The listing below holds a line with "s.jq := rfl" and a line with "s.cycles := rfl". Reproduce those two lines exactly, plus everything between them.

[DATA FOR THIS EXERCISE — start]

-- ==== Sys2Proof/Laws/State.lean ====
section
/-!
SUPPORT. What each update of the module leaves unchanged, one lemma per field: no later proof unfolds a record update.
-/
namespace Sys2Proof.Machine

variable (s : Mach)

/-! ### setR -/

@[simp] theorem Mach.staged_setR (k : Nat) (v : U64) : (s.setR k v).staged = s.staged := rfl
@[simp] theorem Mach.committed_setR (k : Nat) (v : U64) : (s.setR k v).committed = s.committed := rfl
@[simp] theorem Mach.sel_setR (k : Nat) (v : U64) : (s.setR k v).sel = s.sel := rfl
@[simp] theorem Mach.heldLo_setR (k : Nat) (v : U64) : (s.setR k v).heldLo = s.heldLo := rfl
@[simp] theorem Mach.latch_setR (k : Nat) (v : U64) : (s.setR k v).latch = s.latch := rfl
@[simp] theorem Mach.now_setR (k : Nat) (v : U64) : (s.setR k v).now = s.now := rfl
@[simp] theorem Mach.sub_setR (k : Nat) (v : U64) : (s.setR k v).sub = s.sub := rfl
@[simp] theorem Mach.freeCtr_setR (k : Nat) (v : U64) : (s.setR k v).freeCtr = s.freeCtr := rfl
@[simp] theorem Mach.work_setR (k : Nat) (v : U64) : (s.setR k v).work = s.work := rfl
@[simp] theorem Mach.out_setR (k : Nat) (v : U64) : (s.setR k v).out = s.out := rfl
@[simp] theorem Mach.log_setR (k : Nat) (v : U64) : (s.setR k v).log = s.log := rfl
@[simp] theorem Mach.folds_setR (k : Nat) (v : U64) : (s.setR k v).folds = s.folds := rfl
@[simp] theorem Mach.heldLogs_setR (k : Nat) (v : U64) : (s.setR k v).heldLogs = s.heldLogs := rfl
@[simp] theorem Mach.heldLogLost_setR (k : Nat) (v : U64) : (s.setR k v).heldLogLost = s.heldLogLost := rfl
@[simp] theorem Mach.heldPosts_setR (k : Nat) (v : U64) : (s.setR k v).heldPosts = s.heldPosts := rfl
@[simp] theorem Mach.heldPostsLost_setR (k : Nat) (v : U64) : (s.setR k v).heldPostsLost = s.heldPostsLost := rfl
@[simp] theorem Mach.hReset_setR (k : Nat) (v : U64) : (s.setR k v).hReset = s.hReset := rfl
@[simp] theorem Mach.mpuClear_setR (k : Nat) (v : U64) : (s.setR k v).mpuClear = s.mpuClear := rfl
@[simp] theorem Mach.jq_setR (k : Nat) (v : U64) : (s.setR k v).jq = s.jq := rfl
@[simp] theorem Mach.jStarted_setR (k : Nat) (v : U64) : (s.setR k v).jStarted = s.jStarted := rfl
@[simp] theorem Mach.jDropBoot_setR (k : Nat) (v : U64) : (s.setR k v).jDropBoot = s.jDropBoot := rfl
@[simp] theorem Mach.jDropNojrn_setR (k : Nat) (v : U64) : (s.setR k v).jDropNojrn = s.jDropNojrn := rfl
@[simp] theorem Mach.jDropDis_setR (k : Nat) (v : U64) : (s.setR k v).jDropDis = s.jDropDis := rfl
@[simp] theorem Mach.jDropFull_setR (k : Nat) (v : U64) : (s.setR k v).jDropFull = s.jDropFull := rfl
@[simp] theorem Mach.evSlots_setR (k : Nat) (v : U64) : (s.setR k v).evSlots = s.evSlots := rfl
@[simp] theorem Mach.evHeld_setR (k : Nat) (v : U64) : (s.setR k v).evHeld = s.evHeld := rfl
@[simp] theorem Mach.mxAcc_setR (k : Nat) (v : U64) : (s.setR k v).mxAcc = s.mxAcc := rfl
@[simp] theorem Mach.mxHeld_setR (k : Nat) (v : U64) : (s.setR k v).mxHeld = s.mxHeld := rfl
@[simp] theorem Mach.mxEpisode_setR (k : Nat) (v : U64) : (s.setR k v).mxEpisode = s.mxEpisode := rfl
@[simp] theorem Mach.pcie_setR (k : Nat) (v : U64) : (s.setR k v).pcie = s.pcie := rfl
@[simp] theorem Mach.dram_setR (k : Nat) (v : U64) : (s.setR k v).dram = s.dram := rfl
@[simp] theorem Mach.dramBad_setR (k : Nat) (v : U64) : (s.setR k v).dramBad = s.dramBad := rfl
@[simp] theorem Mach.scratch_setR (k : Nat) (v : U64) : (s.setR k v).scratch = s.scratch := rfl
@[simp] theorem Mach.csram_setR (k : Nat) (v : U64) : (s.setR k v).csram = s.csram := rfl
@[simp] theorem Mach.isram_setR (k : Nat) (v : U64) : (s.setR k v).isram = s.isram := rfl
@[simp] theorem Mach.portQ_setR (k : Nat) (v : U64) : (s.setR k v).portQ = s.portQ := rfl
@[simp] theorem Mach.engines_setR (k : Nat) (v : U64) : (s.setR k v).engines = s.engines := rfl
@[simp] theorem Mach.cycles_setR (k : Nat) (v : U64) : (s.setR k v).cycles = s.cycles := rfl
@[simp] theorem Mach.engBase_setR (k : Nat) (v : U64) : (s.setR k v).engBase = s.engBase := rfl
@[simp] theorem Mach.hSkew_setR (k : Nat) (v : U64) : (s.setR k v).hSkew = s.hSkew := rfl
@[simp] theorem Mach.reqs_setR (k : Nat) (v : U64) : (s.setR k v).reqs = s.reqs := rfl
@[simp] theorem Mach.orphans_setR (k : Nat) (v : U64) : (s.setR k v).orphans = s.orphans := rfl
@[simp] theorem Mach.lateResp_setR (k : Nat) (v : U64) : (s.setR k v).lateResp = s.lateResp := rfl
@[simp] theorem Mach.noc_setR (k : Nat) (v : U64) : (s.setR k v).noc = s.noc := rfl
@[simp] theorem Mach.ring_setR (k : Nat) (v : U64) : (s.setR k v).ring = s.ring := rfl
@[simp] theorem Mach.beat_setR (k : Nat) (v : U64) : (s.setR k v).beat = s.beat := rfl
@[simp] theorem Mach.ux_setR (k : Nat) (v : U64) : (s.setR k v).ux = s.ux := rfl
@[simp] theorem Mach.fenced_setR (k : Nat) (v : U64) : (s.setR k v).fenced = s.fenced := rfl
@[simp] theorem Mach.img_setR (k : Nat) (v : U64) : (s.setR k v).img = s.img := rfl
@[simp] theorem Mach.movers_setR (k : Nat) (v : U64) : (s.setR k v).movers = s.movers := rfl
@[simp] theorem Mach.mvWords_setR (k : Nat) (v : U64) : (s.setR k v).mvWords = s.mvWords := rfl
@[simp] theorem Mach.jLatch_setR (k : Nat) (v : U64) : (s.setR k v).jLatch = s.jLatch := rfl
@[simp] theorem Mach.mig_setR (k : Nat) (v : U64) : (s.setR k v).mig = s.mig := rfl
@[simp] theorem Mach.dv_setR (k : Nat) (v : U64) : (s.setR k v).dv = s.dv := rfl
@[simp] theorem Mach.pw_setR (k : Nat) (v : U64) : (s.setR k v).pw = s.pw := rfl
@[simp] theorem Mach.nvLog_setR (k : Nat) (v : U64) : (s.setR k v).nvLog = s.nvLog := rfl
@[simp] theorem Mach.shadow_setR (k : Nat) (v : U64) : (s.setR k v).shadow = s.shadow := rfl
@[simp] theorem Mach.heldWrites_setR (k : Nat) (v : U64) : (s.setR k v).heldWrites = s.heldWrites := rfl
@[simp] theorem Mach.stopped_setR (k : Nat) (v : U64) : (s.setR k v).stopped = s.stopped := rfl
@[simp] theorem Mach.test_setR (k : Nat) (v : U64) : (s.setR k v).test = s.test := rfl
@[simp] theorem Mach.twin_setR (k : Nat) (v : U64) : (s.setR k v).twin = s.twin := rfl
@[simp] theorem Mach.strike_setR (k : Nat) (v : U64) : (s.setR k v).strike = s.strike := rfl
@[simp] theorem Mach.tocsin_setR (k : Nat) (v : U64) : (s.setR k v).tocsin = s.tocsin := rfl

[DATA FOR THIS EXERCISE — finish]

* _FINAL ANSWER_
@[simp] theorem Mach.jq_setR (k : Nat) (v : U64) : (s.setR k v).jq = s.jq := rfl
@[simp] theorem Mach.jStarted_setR (k : Nat) (v : U64) : (s.setR k v).jStarted = s.jStarted := rfl
@[simp] theorem Mach.jDropBoot_setR (k : Nat) (v : U64) : (s.setR k v).jDropBoot = s.jDropBoot := rfl
@[simp] theorem Mach.jDropNojrn_setR (k : Nat) (v : U64) : (s.setR k v).jDropNojrn = s.jDropNojrn := rfl
@[simp] theorem Mach.jDropDis_setR (k : Nat) (v : U64) : (s.setR k v).jDropDis = s.jDropDis := rfl
@[simp] theorem Mach.jDropFull_setR (k : Nat) (v : U64) : (s.setR k v).jDropFull = s.jDropFull := rfl
@[simp] theorem Mach.evSlots_setR (k : Nat) (v : U64) : (s.setR k v).evSlots = s.evSlots := rfl
@[simp] theorem Mach.evHeld_setR (k : Nat) (v : U64) : (s.setR k v).evHeld = s.evHeld := rfl
@[simp] theorem Mach.mxAcc_setR (k : Nat) (v : U64) : (s.setR k v).mxAcc = s.mxAcc := rfl
@[simp] theorem Mach.mxHeld_setR (k : Nat) (v : U64) : (s.setR k v).mxHeld = s.mxHeld := rfl
@[simp] theorem Mach.mxEpisode_setR (k : Nat) (v : U64) : (s.setR k v).mxEpisode = s.mxEpisode := rfl
@[simp] theorem Mach.pcie_setR (k : Nat) (v : U64) : (s.setR k v).pcie = s.pcie := rfl
@[simp] theorem Mach.dram_setR (k : Nat) (v : U64) : (s.setR k v).dram = s.dram := rfl
@[simp] theorem Mach.dramBad_setR (k : Nat) (v : U64) : (s.setR k v).dramBad = s.dramBad := rfl
@[simp] theorem Mach.scratch_setR (k : Nat) (v : U64) : (s.setR k v).scratch = s.scratch := rfl
@[simp] theorem Mach.csram_setR (k : Nat) (v : U64) : (s.setR k v).csram = s.csram := rfl
@[simp] theorem Mach.isram_setR (k : Nat) (v : U64) : (s.setR k v).isram = s.isram := rfl
@[simp] theorem Mach.portQ_setR (k : Nat) (v : U64) : (s.setR k v).portQ = s.portQ := rfl
@[simp] theorem Mach.engines_setR (k : Nat) (v : U64) : (s.setR k v).engines = s.engines := rfl
@[simp] theorem Mach.cycles_setR (k : Nat) (v : U64) : (s.setR k v).cycles = s.cycles := rfl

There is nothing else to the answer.